Chacun sait que parmi nos politiques un bon nombre a un casier judiciaire. D'autres ont abusivement bénéficié d'amnisties coupables et d'autres enfin ne paient pas à l'état ce qu'ils doivent.

 

J'ai été conseiller municipal et je siégeais entre autres, dans une commission d'appel d'offres et d'attribution de marchés.

Je ne vais pas vous raconter en détail, mais si vous l'ignorez, sachez qu'une entreprise qui ne peut pas prouver être en règle en tous points avec la loi sur les questions d'impôts ou de charges sociales ne peut pas soumissionner.

 

Il y a bien d'autres conditions naturellement comme d'apporter la preuve de son savoir faire, de sa possession des moyens techniques et humains...

 

Et si on demandait à nos politiques d'avoir un casier judiciaire vierge quelle que soit l'élection ou la nomination ? Et si on leur exigeait la preuve de leur compétence, soit par l'exercice de responsabilités équivalentes, soit par la détention d'un véritable diplôme (et non celui de l'ENA qui correspond à un boulot de fonctionnaire salarié) ?

 

Conduire la politique d'une ville, d'une région ou d'un pays c'est un travail de chef d'entreprise. Il y a de gros budgets en jeu, des responsabilités qui vont influer sur la vie quotidienne de millions de personnes, ou de milliers selon le mandat.

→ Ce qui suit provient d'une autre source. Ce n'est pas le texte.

@[simp] theorem execPcieCompletion_kept (id : Nat) (c : PcieCpl) (data : List Byte) (s : State) : outKept (execPcieCompletion id c data s) = kept s := by
  unfold execPcieCompletion
  (repeat' split) <;> simp

@[simp] theorem execPcieOutboundTimeout_kept (id : Nat) (s : State) : outKept (execPcieOutboundTimeout id s) = kept s := by
  unfold execPcieOutboundTimeout
  (repeat' split) <;> simp

@[simp] theorem execMsixUnmask_kept (v : Nat) (s : State) : outKept (execMsixUnmask v s) = kept s := by simp [execMsixUnmask]

@[simp] theorem execNvmeCompletion_kept (id : Nat) (media : Bool) (data : List Byte) (ext : List ExtData) (upsets : List Upset) (s : State) : outKept (execNvmeCompletion id media data ext upsets s) = kept s := by
  unfold execNvmeCompletion
  (repeat' split) <;> simp

@[simp] theorem execNvmeTimeout_kept (id : Nat) (s : State) : outKept (execNvmeTimeout id s) = kept s := by
  unfold execNvmeTimeout
  (repeat' split) <;> simp

@[simp] theorem execNvmeFatal_kept (s : State) : outKept (execNvmeFatal s) = kept s := by
  unfold execNvmeFatal
  try dsimp only
  all_goals repeat' first
    | (with_reducible rfl)
    | (simp only [outKept_next, kept_mk, kept_fold, ite_snd, ite_fst, kept_ite, outKept_ite, ite_self, foldl_kept, foldl_kept2, foldl_kept22, foldl_kept222, implies_true, State.loadFail_kept, State.nvmeDrop_kept]; done)
    | split
    | (refine (foldl_kept _ _ _ ?_).trans ?_ <;> intros)
    | (refine (foldl_kept2 _ _ _ ?_).trans ?_ <;> intros)
    | (refine (foldl_kept22 _ _ _ ?_).trans ?_ <;> intros)
    | (refine (foldl_kept222 _ _ _ ?_).trans ?_ <;> intros)
    | (simp only [outKept_next, kept_mk, kept_fold, ite_snd, ite_fst, kept_ite, outKept_ite, ite_self, foldl_kept, foldl_kept2, foldl_kept22, foldl_kept222, implies_true, State.loadFail_kept, State.nvmeDrop_kept])
    | (refine of_pair (by assumption) ?_)
    | (refine of_trip (by assumption) ?_)

@[simp] theorem State.dbgWrite_kept (x : Status × State) : kept (State.dbgWrite x) = kept x.2 := by simp [State.dbgWrite]

@[simp] theorem State.dbgRead_kept (x : Status × List Byte × State) : kept (State.dbgRead x) = kept x.2.2 := by simp [State.dbgRead]

@[simp] theorem execDebugPortAccess_kept (addr : Nat) (len : Nat) (data : Option (List Byte)) (macUp : Bool) (ext : List ExtData) (upsets : List Upset) (s : State) : outKept (execDebugPortAccess addr len data macUp ext upsets s) = kept s := by
  unfold execDebugPortAccess
  (repeat' split) <;> simp

@[simp] theorem State.admitFail_kept (s : State) (r : EntryRef) (st : Status) : kept (State.admitFail s r st) = kept s := by
  unfold State.admitFail
  try dsimp only
  all_goals repeat' first
    | (with_reducible rfl)
    | (simp only [outKept_next, kept_mk, kept_fold, ite_snd, ite_fst, kept_ite, outKept_ite, ite_self, foldl_kept, foldl_kept2, foldl_kept22, foldl_kept222, implies_true, State.endEntry_kept]; done)
    | split
    | (refine (foldl_kept _ _ _ ?_).trans ?_ <;> intros)
    | (refine (foldl_kept2 _ _ _ ?_).trans ?_ <;> intros)
    | (refine (foldl_kept22 _ _ _ ?_).trans ?_ <;> intros)
    | (refine (foldl_kept222 _ _ _ ?_).trans ?_ <;> intros)
    | (simp only [outKept_next, kept_mk, kept_fold, ite_snd, ite_fst, kept_ite, outKept_ite, ite_self, foldl_kept, foldl_kept2, foldl_kept22, foldl_kept222, implies_true, State.endEntry_kept])
    | (refine of_pair (by assumption) ?_)
    | (refine of_trip (by assumption) ?_)

@[simp] theorem State.checkEntry_kept (s : State) (r : EntryRef) : kept (State.checkEntry s r) = kept s := by
  unfold State.checkEntry
  try dsimp only
  all_goals repeat' first
    | (with_reducible rfl)
    | (simp only [outKept_next, kept_mk, kept_fold, ite_snd, ite_fst, kept_ite, outKept_ite, ite_self, foldl_kept, foldl_kept2, foldl_kept22, foldl_kept222, implies_true, State.admitFail_kept, State.refuse_kept]; done)
    | split
    | (refine (foldl_kept _ _ _ ?_).trans ?_ <;> intros)
    | (refine (foldl_kept2 _ _ _ ?_).trans ?_ <;> intros)
    | (refine (foldl_kept22 _ _ _ ?_).trans ?_ <;> intros)
    | (refine (foldl_kept222 _ _ _ ?_).trans ?_ <;> intros)
    | (simp only [outKept_next, kept_mk, kept_fold, ite_snd, ite_fst, kept_ite, outKept_ite, ite_self, foldl_kept, foldl_kept2, foldl_kept22, foldl_kept222, implies_true, State.admitFail_kept, State.refuse_kept])
    | (refine of_pair (by assumption) ?_)
    | (refine of_trip (by assumption) ?_)

@[simp] theorem State.turnTaken_kept (s : State) (e : Nat) (q : Nat) : kept (State.turnTaken s e q) = kept s := by
  unfold State.turnTaken
  try dsimp only
  all_goals repeat' first
    | (with_reducible rfl)
    | (simp only [outKept_next, kept_mk, kept_fold, ite_snd, ite_fst, kept_ite, outKept_ite, ite_self, foldl_kept, foldl_kept2, foldl_kept22, foldl_kept222, implies_true]; done)
    | split
    | (refine (foldl_kept _ _ _ ?_).trans ?_ <;> intros)
    | (refine (foldl_kept2 _ _ _ ?_).trans ?_ <;> intros)
    | (refine (foldl_kept22 _ _ _ ?_).trans ?_ <;> intros)
    | (refine (foldl_kept222 _ _ _ ?_).trans ?_ <;> intros)
    | (simp only [outKept_next, kept_mk, kept_fold, ite_snd, ite_fst, kept_ite, outKept_ite, ite_self, foldl_kept, foldl_kept2, foldl_kept22, foldl_kept222, implies_true])
    | (refine of_pair (by assumption) ?_)
    | (refine of_trip (by assumption) ?_)

@[simp] theorem State.entryRead_kept (e : Nat) (q : Nat) (x : Status × List Byte × State) : kept (State.entryRead e q x) = kept x.2.2 := by
  unfold State.entryRead
  try dsimp only
  all_goals repeat' first
    | (with_reducible rfl)
    | (simp only [outKept_next, kept_mk, kept_fold, ite_snd, ite_fst, kept_ite, outKept_ite, ite_self, foldl_kept, foldl_kept2, foldl_kept22, foldl_kept222, implies_true, State.qStop_kept, State.checkEntry_kept, State.takeEntry_kept]; done)
    | split
    | (refine (foldl_kept _ _ _ ?_).trans ?_ <;> intros)
    | (refine (foldl_kept2 _ _ _ ?_).trans ?_ <;> intros)
    | (refine (foldl_kept22 _ _ _ ?_).trans ?_ <;> intros)
    | (refine (foldl_kept222 _ _ _ ?_).trans ?_ <;> intros)
    | (simp only [outKept_next, kept_mk, kept_fold, ite_snd, ite_fst, kept_ite, outKept_ite, ite_self, foldl_kept, foldl_kept2, foldl_kept22, foldl_kept222, implies_true, State.qStop_kept, State.checkEntry_kept, State.takeEntry_kept])
    | (refine of_pair (by assumption) ?_)
    | (refine of_trip (by assumption) ?_)

@[simp] theorem State.entryTake_kept (s : State) (e : Nat) (q : Nat) (ext : List ExtData) (ups : List Upset) : kept (State.entryTake s e q ext ups) = kept s := by
  unfold State.entryTake
  try dsimp only
  all_goals repeat' first
    | (with_reducible rfl)
    | (simp only [outKept_next, kept_mk, kept_fold, ite_snd, ite_fst, kept_ite, outKept_ite, ite_self, foldl_kept, foldl_kept2, foldl_kept22, foldl_kept222, implies_true, State.entryRead_kept, State.readEntry_kept, State.turnTaken_kept]; done)
    | split
    | (refine (foldl_kept _ _ _ ?_).trans ?_ <;> intros)
    | (refine (foldl_kept2 _ _ _ ?_).trans ?_ <;> intros)
    | (refine (foldl_kept22 _ _ _ ?_).trans ?_ <;> intros)
    | (refine (foldl_kept222 _ _ _ ?_).trans ?_ <;> intros)
    | (simp only [outKept_next, kept_mk, kept_fold, ite_snd, ite_fst, kept_ite, outKept_ite, ite_self, foldl_kept, foldl_kept2, foldl_kept22, foldl_kept222, implies_true, State.entryRead_kept, State.readEntry_kept, State.turnTaken_kept])
    | (refine of_pair (by assumption) ?_)
    | (refine of_trip (by assumption) ?_)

Peut-on - au prétexte qu'une personne a été un bon petit soldat dans son parti, - confier une fois de plus notre pays à un crétin incompétent et présomptueux ?

 

L'Elysée dirigé par le "nain bis" est devenu un refuge de "non réélus" qui accueille des gens condamnés, comme Harlem Désir** :

 

De  à , il occupe la présidence de SOS Racisme tout en étant salarié par l'« Association régionale pour la formation et l'éducation des migrants », basée à Lille en tant que « formateur permanent » et il perçoit pour cet emploi fictif, un salaire mensuel net de 8 900 francs *. Cela lui vaut d'être condamné, le , à 18 mois de prison avec sursis et 30 000 francs d'amende pour recel d'abus de biens sociaux22. Harlem Désir aurait également bénéficié d'une amnistie de François Mitterrand concernant une dette de 80 000 francs (plus de 12000  euros) au Trésor public, relative à des amendes de stationnement (décision de justice du ) alors qu'il était président de SOS Racisme23.(Wikipédia) 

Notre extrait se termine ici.